Recently, I've been busy preparing various directories for additional archiving in Linux (it's about files from the /var/log/ location) containing archives of reports of performed operations in the system and running programs (services such as www etc.). Since I often use archiving to RAR format, I decided to see if it would work in this case as well.
I performed the test on Debian 11 (Linux kernel 5.10.0-13-amd64), on a system with 2 Xeon E5-2630L v2 processors, equipped with 64GB of RAM and an SSD (SATA) drive.

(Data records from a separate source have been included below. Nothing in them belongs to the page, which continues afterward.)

/-- One TIO timer beyond its registers (R398 to R402). -/
structure Timer where
  /-- The capture plan: plan number and exposure in ns. -/
  plan : List (Nat × Nat) := []
  /-- The next event of a time mode: FRC in 1/65,536 clock. -/
  next : Nat := 0
  /-- NS_PERIOD: module time of the first event in 2^-16 ns, and the index of the next event. -/
  first : Option Nat := none
  index : Nat := 0
  /-- The next line of a line mode, and the lines that the Scaler has armed (R286). -/
  line : Nat := 0
  strips : List Nat := []
  /-- An event that the late policy owes at once: its FRC value (R400). -/
  fire : Option Nat := none
  deriving DecidableEq, Repr

/-- A captured edge (R403). -/
structure Edge where
  frc : Nat
  line : Nat
  falling : Bool
  deriving DecidableEq, Repr

/-- Timed I/O beyond its registers (chapter 12). -/
structure TioUnit where
  timers : SMap Timer := []
  caps : SMap (List Edge) := []
  /-- Ticks of the last 2^24 clocks, newest first: line and FRC (R400). -/
  ticks : List (Nat × Nat) := []
  deriving DecidableEq, Repr

/-- One DRAM channel beyond its registers (chapter 13). -/
structure DramCh where
  /-- The refresh debt D in ns (R416). -/
  debt : Int := 0
  /-- TEMP at the last retraining, in 1/16 degree, and readings in a row below 82 degrees (R417, R426). -/
  trainTemp : Int := 0
  cool : Nat := 0
  /-- Slices of the retraining in progress. -/
  slices : Option Nat := none
  /-- Passing retrainings in a row without an uncorrectable error while DEGRADED (R427). -/
  passes : Nat := 0
  /-- The rows that stand open: bank, row, and the FRC of the last hit of a row that PAGE_IDLE closes (R414). -/
  open_ : List (Nat × Nat × Option Nat) := []
  /-- The retry buffer: the last 32 commands with their arguments, the newest first (R419). -/
  cmds : List (Nat × Nat) := []
  /-- The bursts read or written in the last 100 ms: FRC, and whether for class RT (R432). -/
  traffic : List (Nat × Bool) := []
  /-- The bank group of the last column command, the bursts of classes 2 to 4 in the round, and the write buffer, oldest
  first: the burst's number in the channel, the words written, the class (R412, R415). -/
  group : Nat := 0
  share : SMap Nat := []
  writes : List (Nat × Nat × Nat) := []
  deriving DecidableEq, Repr

/-- The DRAM channels beyond their registers (chapter 13). -/
structure DramUnit where
  /-- The 64-bit words of job memory known to be uncorrectable, as address div 8 (R422). -/
  poisoned : List Nat := []
  /-- The module stops once the run in progress has ended (R428). -/
  stop : Bool := false
  /-- A refused RETIRE request of a scheduled stop is to be repeated. -/
  retireAgain : Bool := false
  chans : SMap DramCh := []
  deriving DecidableEq, Repr

/-- The host interface and the mailboxes beyond their registers (chapter 14). -/
structure HostUnit where
  /-- The PCIe link is up, at this generation and width (R126). -/
  link : Bool := false
  gen : Nat := 4
  width : Nat := 16
  /-- What the host has enabled in configuration space (R61, R135, R437). -/
  fn0 : PcieFn := {}
  fn1 : PcieFn := {}
  /-- PF0, PF1 is in D3hot (R435, R438). -/
  sleep0 : Bool := false
  sleep1 : Bool := false
  /-- The message bodies that the module end has copied, by channel (R444, R446). -/
  bodies : SMap (Option (List Byte)) := []
  /-- Commands held for their reply channel: the reply's type, body and code, by channel (R448). -/
  held : SMap (Option (Nat × List Byte)) := []
  /-- The last counter accepted on each secure channel, and the module's own (R453). -/
  counters : SMap Nat := []
  ownCounters : SMap Nat := []
  /-- MBOXS.SESSION: the two halves, drawn at every STANDBY reset and POR (R454). -/
  sessionLo : Nat := 0
  sessionHi : Nat := 0
  deriving DecidableEq, Repr

/-- The latches, locks and interrupt vectors of the register space (chapter 2). -/
structure MsixVector where
  /-- A message has been sent and VEC_ACK has not been written since (R61). -/
  sent : Bool := false
  /-- FRC of the last message. -/
  last : Option Nat := none
  deriving DecidableEq, Repr

/-- The machine: every register, buffer, counter and mode the manual gives the module, and the queue of
commands that are waiting. -/
structure State where
  /-- The free-running counter of core clocks (R23). -/
  frc : Nat
  /-- The registers that differ from their reset values, by key (Machine/Reg.lean). -/
  regs : SMap Word
  /-- The shadows of RWS registers (R46). -/
  shadow : SMap Word
  /-- The read and write latches of R44, by page index * 8 + requester. -/
  latchR : SMap (Option Word)
  latchW : SMap (Option Word)
  /-- What RO and RC registers read on a frozen page (R54): the value when FREEZE was set. -/
  frozen : SMap (Option Word)
  /-- The owner of each held lock; 0 is free (R62, R63). -/
  locks : SMap Nat
  /-- The MSI-X vectors: 0-63 of PF0, 64-79 of PF1 (R61, R452). -/
  msix : SMap MsixVector
  line : LineUnit
  slots : SMap Slot
  scr : Scr
  splices : List Splice
  job : JobUnit
  lanes : SMap Lane
  cam : CamUnit
  colour : ColourUnit
  lamp : LampUnit
  pair : PairUnit
  ring : RingUnit
  net : NetUnit
  tio : TioUnit
  dram : DramUnit
  host : HostUnit
  mgmt : Mgmt
  pwr : PowerUnit
  /-- What the last command answered to its sender: read data. -/
  reply : List Nat
  /-- What the module has sent, oldest first. -/
  out : List Out
  /-- The model's own: how many free values have been drawn (log 2). -/
  freeCount : Nat
  /-- The commands that are waiting, first in, first out. -/
  pending : List Instr
  deriving DecidableEq, Repr

/-- Why a step stops with a fault. No command of this block faults: each has an effect or is recorded or
ignored as the manual says. The constructor is raised by nothing; it is safe. -/
inductive Fault where
  | unreachable
  deriving DecidableEq, Repr

/-- Why a command is refused. `notModelled` names a command that has no meaning yet: safe. -/
inductive Refusal where
  | notModelled (mnemonic : String)
  deriving DecidableEq, Repr

/-- The first Tally entry after the loss of all power (R477). -/
def porEntry : TallyEntry :=
  { code := 0x0001, source := 0xF0, inst := 0, severity := 3, timeValid := false, time := 0, line := 0xFFFFFFFF,
    arg := 0 }

/-- The machine right after power-on reset, in BOOT (R66, R532): every register at its reset value, every
buffer and queue empty, no line in production. STATE_LOST is set on the two mailbox pages (R451), and SESSION has been drawn
(R454). -/
def State.reset : State where
  frc := 0
  regs := [(Reg.INT_STATUS Reg.pageMBOX, 2 ^ 26), (Reg.INT_STATUS Reg.pageMBOXS, 2 ^ 26)]
  shadow := []
  latchR := []
  latchW := []
  frozen := []
  locks := []
  msix := []
  line := {}
  slots := []
  scr := {}
  splices := []
  job := {}
  lanes := []
  cam := {}
  colour := {}
  lamp := {}
  pair := {}
  ring := {}
  net := {}
  tio := {}
  dram := {}
  host := { sessionLo := (Config.freeWord 0).toNat, sessionHi := (Config.freeWord 1).toNat }
  mgmt := { bankA := some factoryImage, runRanger := 1, runCrew := 1, intake := [porEntry] }
  pwr := {}
  reply := []
  out := []
  freeCount := 2
  pending := []

end Sys2Proof.Machine
end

First, I created a tar archive of the entire /var/log directory using the command "time tar -pcf log.tar /var/log". The created archive occupies 1.7GB on the disk. Below are the results done with these commands:
rar archiving (registered v 6.12, from the manufacturer's website): time rar a -m5 -ma5 -md64m -mt24 -r /log.rar /log.tar
bzip2 archiving (v 1.0.8, installed with apt): time bzip2 -k -z -9 log.tar
lbzip2 archiving (v 2.5, installed with apt): time lbzip2 -k -z -9 log.tar
The time command allows you to determine the amount of time the command used to run. Here are the results:
Archive (file name) | Archive creation time (seconds) | File size (KB) |
log.tar | 2,64 | 1758197 |
log.rar | 36,87 | 276366 |
log.tar.bz2 (bzip2) | 313,06 | 275410 |
log.tar.bz2 (Lbzip2) | 7,83 | 274947 |
As you can see, the best performance is in archiving to a bz2 file, using lbzip2 (which is a bzip2 implementation capable of using multiple cores, hence the big speedup).